* Problem statement *
Below is some data. Retype exactly the lines starting at the one with "let m := m.latchNow pgAdccal ADCCAL_FLT_CONV_FAIL" and ending at the one with "else m.convUncarried c".

====================

-- ==== Sys2Proof/Machine/Adc.lean ====
section
/-! DEFINITION. The converters: GIN comparators (R158), rolling calibration and reference
calibration (R159 to R162), and the monitor inputs (R163, R164). -/

namespace Sys2Proof.Machine

namespace Module

/-! ### GIN comparators (R156, R158) -/

/-- Comparator A of GIN channel `i` is above its threshold or not: the selected rails truncate with it, and
their pulses resume after it (R158). -/
def ginSet (m : Module) (i : Nat) (on : Bool) : Module :=
  { m with adc := { m.adc with ginHi := upd m.adc.ginHi i (fun _ => on) } }.truncSyncAll

/-- Comparator A of GIN `i` rises above its threshold: an event, and truncation of the selected rails
(R158). -/
def ginHi (m : Module) (i : Nat) (x : Int) : Module :=
  if nGin m.sys.part ≤ i || !above x (m.thrA (60 + i)) then m
  else ((m.raise pgAdccal (12 + i)).ginSet i true).trGin i

/-- Comparator A of GIN `i` falls back, without hysteresis (R158). -/
def ginHiEnd (m : Module) (i : Nat) (x : Int) : Module :=
  if nGin m.sys.part ≤ i || above x (m.thrA (60 + i)) then m else m.ginSet i false

/-- Comparator B of GIN `i` falls below its threshold (R156). -/
def ginLo (m : Module) (i : Nat) (x : Int) : Module :=
  if nGin m.sys.part ≤ i || !below x (m.thrB (60 + i)) then m
  else (m.raise pgAdccal (16 + i)).trGin (4 + i)

/-! ### Calibration (R159 to R162) -/

/-- The channels of the part, rising, and the spare's own slot 64 (R153, R159). -/
def calChans (m : Module) : List Nat := (List.range 64).filter (chanPresent m.sys.part) ++ [64]

/-- The channel after `c` in the pass; after the spare's slot the next pass begins. -/
def calNext (m : Module) (c : Nat) : Nat :=
  match m.calChans.find? (fun x => c < x) with
  | some x => x
  | none => 0

/-- The calibration word of a channel is set (R207): offset in 1/16 code step, gain in 2^−20. -/
def calSet (m : Module) (c : Nat) (off gain : Int) : Module :=
  m.setTbl pgAdccal 0 c
    (BitVec.ofNat 32 (wrapInt 16 (satInt 16 off) * 65536 + wrapInt 16 (satInt 16 gain)))

/-- The slot of channel `c` begins: paired with the spare, or carried by it for the reference
calibration that was asked for (R159, R161). In the spare's own slot the 6-bit fields of ROLL_POS and
SPARE_STAT.CH hold 64 modulo 64, which is 0 (DESIGN CHOICE, log entry 131). -/
def calSlot (m : Module) (c : Nat) : Module :=
  let m := { m with adc := { m.adc with slot := c } }
  let m := m.put pgAdccal ⟨ADCCAL_ROLL_POS, 0, 6⟩ c
  let m := m.put pgAdccal ADCCAL_SPARE_STAT_CH c
  if m.adc.calReq.contains c then
    let m := m.put pgAdccal ADCCAL_SPARE_STAT_MODE 1
    { m with adc := { m.adc with calOn := some c, calReq := delKey m.adc.calReq c } }
  else m

/-- The pass goes on at the channel after `c`; a pass that ends is counted. -/
def calStep (m : Module) (c : Nat) : Module :=
  let m := if c = 64 then
      m.put pgAdccal ⟨ADCCAL_ROLL_POS, 16, 16⟩ (satAdd 16 (m.get pgAdccal ⟨ADCCAL_ROLL_POS, 16, 16⟩) 1)
    else m
  m.calSlot (m.calNext c)

/-- The spare fails its own reference check: it carries nothing (R162). -/
def spareFail (m : Module) : Module :=
  let m := m.raise pgAdccal ADCCAL_EV_SPARE_FAIL
  let m := m.latchNow pgAdccal ADCCAL_FLT_SPARE_FAIL
  let m := m.put pgAdccal ADCCAL_SPARE_STAT_MODE 3
  { m with adc := { m.adc with spareBad := true } }

/-- An error that a reference calibration cannot mend: more than 64 code steps or 2 % (R162). -/
def calBeyond (off gain : Int) : Bool :=
  decide (1024 < off) || decide (off < -1024) || decide (20971 < gain) || decide (gain < -20971)

/-- A rolling slot ends (R160): `off` and `gain` are the errors found, `span` the signal's span in
per cent of the range. The correction of one pass is limited; a larger error raises CAL_LIMIT, in
two passes in a row it asks for a reference calibration (R161). -/
def rollSlotEnd (m : Module) (off gain : Int) (span : Nat) : Module :=
  if !m.flag pgAdccal ADCCAL_CFG_ROLL_EN || m.adc.calOn.isSome || m.adc.carried.isSome
      || m.adc.spareBad then m.applyPend (fun k => k = rkey pgAdccal ADCCAL_CFG)
  else
    let c := m.adc.slot
    let useGain := m.cfg pgAdccal ADCCAL_CFG_SPAN_MIN ≤ span
    let g := if useGain then gain else 0
    let m :=
      if c = 64 then
        if calBeyond off gain then m.spareFail else m.calSet 64 off gain
      else
        let m := m.calSet c (m.calOff c + clampInt (-64) 64 off) (m.calGain c + clampInt (-524) 524 g)
        let beyond := decide (64 < off) || decide (off < -64) || decide (524 < g) || decide (g < -524)
        if beyond then
          let m := m.raise pgAdccal ADCCAL_EV_CAL_LIMIT
          if m.adc.limited.contains c then
            { m with adc := { m.adc with limited := delKey m.adc.limited c,
                                         calReq := insKey m.adc.calReq c } }
          else { m with adc := { m.adc with limited := insKey m.adc.limited c } }
        else { m with adc := { m.adc with limited := delKey m.adc.limited c } }
    let m := m.applyPend (fun k => k = rkey pgAdccal ADCCAL_CFG)
    if m.adc.spareBad then m else m.calStep c

/-- A reference calibration of a present channel is asked for (R161). -/
def calAsk (m : Module) (v : W32) : Module :=
  let c := bits v 0 6
  if bits v 8 1 = 1 && chanPresent m.sys.part c then
    { m with adc := { m.adc with calReq := insKey m.adc.calReq c } }
  else m

/-- The channel has failed and nothing can carry it (R162): a VSNS channel latches its rail; the sense of a
phase fails at the next SENSE_CHK (R192). -/
def convUncarried (m : Module) (c : Nat) : Module :=
  if 48 ≤ c ∧ c < 60 ∧ m.rlSt (c - 48) ≠ rsOff then m.railLatch (c - 48) else m

/-- The converter of a phase's channel has failed, and the spare does not carry it (R162, R192). -/
def convLost (m : Module) (n : Nat) : Bool :=
  bit (m.reg pgAdccal (if n < 32 then ADCCAL_FAIL_MAP0 else ADCCAL_FAIL_MAP1)) (n % 32) && m.adc.carried ≠ some n

/-- The ground of R192 that holds on a phase, 0 none: 1 STUCK, which the firmware finds, 2 RANGE, 3
OBSERVER for `OBS_CFG.T` of 16,000 conversions a ms, 4 CONVERTER. -/
def senseGround (m : Module) (n : Nat) (stuck : Bool) : Nat :=
  let x := m.phase n
  if stuck then 1
  else if 16 ≤ x.fullN then 2
  else if x.disN ≠ 0 && m.cfg (pgRail + m.railOf n) RAIL_OBS_CFG_T * 16000 ≤ x.disN then 3
  else if m.convLost n then 4 else 0

/-- A channel is declared failed (R162): the spare carries it for good, where it can. -/
def convFail (m : Module) (c : Nat) : Module :=
  let off := if c < 32 then ADCCAL_FAIL_MAP0 else ADCCAL_FAIL_MAP1
  let m := m.setReg pgAdccal off (setBit (m.reg pgAdccal off) (c % 32))
  let m := m.raise pgAdccal ADCCAL_EV_CONV_FAIL
  let m := m.latchNow pgAdccal ADCCAL_FLT_CONV_FAIL
  if m.adc.carried.isNone && !m.adc.spareBad then
    let m := m.put pgAdccal ADCCAL_SPARE_STAT_MODE 2
    let m := m.put pgAdccal ADCCAL_SPARE_STAT_CH c
    { m with adc := { m.adc with carried := some c } }
  else m.convUncarried c

/-- The reference calibration of a channel ends (R161, R162). -/
def refCalDone (m : Module) (off gain : Int) (spareOk : Bool) : Module :=
  match m.adc.calOn with
  | none => m
  | some c =>
    let m := { m with adc := { m.adc with calOn := none } }
    let m := m.put pgAdccal ADCCAL_SPARE_STAT_MODE 0
    let m := if spareOk then m else m.spareFail
    let m := if calBeyond off gain then m.convFail c else m.calSet c off gain
    if m.adc.carried.isSome || m.adc.spareBad then m else m.calStep c

/-- CONV_FAIL is released: the failed channels return to service, and a reference calibration of each is
asked for, so that the test of R162 runs again at the next pass (R206). -/
def convRelease (m : Module) : Module :=
  let failed := (List.range 64).filter (fun c =>
    bit (m.reg pgAdccal (if c < 32 then ADCCAL_FAIL_MAP0 else ADCCAL_FAIL_MAP1)) (c % 32))
  let m := m.setReg pgAdccal ADCCAL_FAIL_MAP0 0
  let m := m.setReg pgAdccal ADCCAL_FAIL_MAP1 0
  let m := { m with adc := { m.adc with
    carried := none, calReq := failed.foldl insKey m.adc.calReq } }
  if m.adc.spareBad then m else m.put pgAdccal ADCCAL_SPARE_STAT_MODE 0

/-- SPARE_FAIL is released: the spare returns to service (R206). -/
def spareRelease (m : Module) : Module :=
  let m := { m with adc := { m.adc with spareBad := false } }
  m.put pgAdccal ADCCAL_SPARE_STAT_MODE (if m.adc.carried.isSome then 2 else 0)

/-! ### Monitor inputs (R163, R164) -/

/-- Input `i` is read: its converter is on and its enable bit set. -/
def monOn (m : Module) (i : Nat) : Bool :=
  m.flag pgAdccal (if i < 16 then ADCCAL_MON_CFG_EN_A else ADCCAL_MON_CFG_EN_B)
    && bit (m.liveReg pgAdccal ADCCAL_MON_EN) i

/-- The limit state of an input is cleared and its reading is not valid (R164). -/
def monClear (m : Module) (i : Nat) : Module :=
  let m := m.setTbl pgAdccal 1 i (clrBit (m.tbl pgAdccal 1 i) 31)
  let m := m.setReg pgAdccal ADCCAL_MON_HI_MAP (clrBit (m.reg pgAdccal ADCCAL_MON_HI_MAP) i)
  let m := m.setReg pgAdccal ADCCAL_MON_LO_MAP (clrBit (m.reg pgAdccal ADCCAL_MON_LO_MAP) i)
  { m with adc := { m.adc with
    monHi := upd m.adc.monHi i (fun _ => 0), monLo := upd m.adc.monLo i (fun _ => 0),
    monHiIn := upd m.adc.monHiIn i (fun _ => 0), monLoIn := upd m.adc.monLoIn i (fun _ => 0) } }

/-- One limit of an input is judged: consecutive readings beyond (`a`) and inside (`b`) it, the map
and the event (R164). The answer is the module and the two counts. -/
def monJudge (m : Module) (i map ev a b : Nat) (beyond : Bool) : Module × Nat × Nat :=
  let set := bit (m.reg pgAdccal map) i
  if beyond then
    if 1 ≤ a && !set then
      (((m.setReg pgAdccal map (setBit (m.reg pgAdccal map) i)).raiseRec pgAdccal ev), 2, 0)
    else (m, min 2 (a + 1), 0)
  else if 1 ≤ b && set then (m.setReg pgAdccal map (clrBit (m.reg pgAdccal map) i), 0, 2)
  else (m, 0, min 2 (b + 1))

/-- A bit of a monitor register that waits goes into force for one input alone; the register goes on waiting
while it differs for another (R206). -/
def monBits (m : Module) (off : Nat) (sel : W32) : Module :=
  let k := rkey pgAdccal off
  if !m.pend.contains k then m
  else
    let m := m.force k ((m.liveKey k &&& ~~~sel) ||| (m.key k &&& sel))
    if m.liveKey k = m.key k then { m with pend := delKey m.pend k } else m

/-- What waits for the next reading of input `i` applies (R206): its limits, its bits of MON_EN and MON_DIV,
and its half's enable in MON_CFG, with AVG. -/
def monTake (m : Module) (i : Nat) : Module :=
  let m := m.applyPend (fun k => k = tkey pgAdccal 2 (2 * i) || k = tkey pgAdccal 2 (2 * i + 1))
  let m := m.monBits ADCCAL_MON_CFG (BitVec.ofNat 32 (0x30 + (if i < 16 then 1 else 2)))
  (m.monBits ADCCAL_MON_EN (BitVec.ofNat 32 (2 ^ i))).monBits ADCCAL_MON_DIV (BitVec.ofNat 32 (2 ^ i))

/-- An averaged reading of a monitor input completes (R163, R164). -/
def monReading (m : Module) (i v : Nat) : Module :=
  let m := m.monTake i
  if !m.monOn i || 32 ≤ i then m
  else
    let m := m.useWords pgAdccal 2 [2 * i, 2 * i + 1]
    let hi := m.tblVal pgAdccal 2 (2 * i)
    let lo := m.tblVal pgAdccal 2 (2 * i + 1)
    let m := m.setTbl pgAdccal 1 i (BitVec.ofNat 32 (2 ^ 31 + v % 2 ^ 17))
    let (m, a, b) := m.monJudge i ADCCAL_MON_HI_MAP ADCCAL_EV_MON_HI (nth 0 m.adc.monHi i)
      (nth 0 m.adc.monHiIn i) (hi ≠ 0xFFFF && 10 * hi < v % 2 ^ 17)
    let (m, c, d) := m.monJudge i ADCCAL_MON_LO_MAP ADCCAL_EV_MON_LO (nth 0 m.adc.monLo i)
      (nth 0 m.adc.monLoIn i) (lo ≠ 0 && v % 2 ^ 17 < 10 * lo)
    { m with adc := { m.adc with
      monHi := upd m.adc.monHi i (fun _ => a), monHiIn := upd m.adc.monHiIn i (fun _ => b),
      monLo := upd m.adc.monLo i (fun _ => c), monLoIn := upd m.adc.monLoIn i (fun _ => d) } }

/-- After a write of the monitor settings: inputs that are no longer read, and inputs whose divider
changed from `old`, lose their limit state (R164). -/
def monWritten (m : Module) (old : W32) : Module :=
  (List.range 32).foldl (fun m i =>
    let key := fun o => m.reg pgAdccal o
    let on := bits (key ADCCAL_MON_CFG) (if i < 16 then 0 else 1) 1 = 1 && bit (key ADCCAL_MON_EN) i
    if !on || bit old i ≠ bit (key ADCCAL_MON_DIV) i then m.monClear i else m) m

end Module

/-- GIN_HI (R158). -/
def execGinHi (i : Nat) (x : Int) (t : Instant) (s : State) : Host.Outcome State Fault Refusal :=
  actLive s (fun m => let m := m.arrive t; if m.en pgAdccal then m.ginHi i x else m)

/-- GIN_HI_END (R158). -/
def execGinHiEnd (i : Nat) (x : Int) (t : Instant) (s : State) : Host.Outcome State Fault Refusal :=
  actLive s (fun m => (m.arrive t).ginHiEnd i x)

/-- GIN_LO (R156). -/
def execGinLo (i : Nat) (x : Int) (cyc : Nat) (s : State) : Host.Outcome State Fault Refusal :=
  actLive s (fun m => let m := m.arriveAt cyc; if m.en pgAdccal then m.ginLo i x else m)

/-- ROLL_SLOT_END (R160). -/
def execRollSlotEnd (off gain : Int) (span : Nat) (s : State) : Host.Outcome State Fault Refusal :=
  actLive s (fun m => if m.en pgAdccal then m.rollSlotEnd off gain span else m)

/-- REF_CAL_DONE (R162). -/
def execRefCalDone (off gain : Int) (spareOk : Bool) (s : State) : Host.Outcome State Fault Refusal :=
  actLive s (fun m => m.refCalDone off gain spareOk)

/-- MON_READING (R163). Monitor inputs are read in service only (R56). -/
def execMonReading (i val : Nat) (s : State) : Host.Outcome State Fault Refusal :=
  actLive s (fun m => if m.get pgSys SYS_STATUS_PHASE = 4 && m.en pgAdccal then m.monReading i val else m)

end Sys2Proof.Machine
end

====================

* Task output *
  let m := m.latchNow pgAdccal ADCCAL_FLT_CONV_FAIL
  if m.adc.carried.isNone && !m.adc.spareBad then
    let m := m.put pgAdccal ADCCAL_SPARE_STAT_MODE 2
    let m := m.put pgAdccal ADCCAL_SPARE_STAT_CH c
    { m with adc := { m.adc with carried := some c } }
  else m.convUncarried c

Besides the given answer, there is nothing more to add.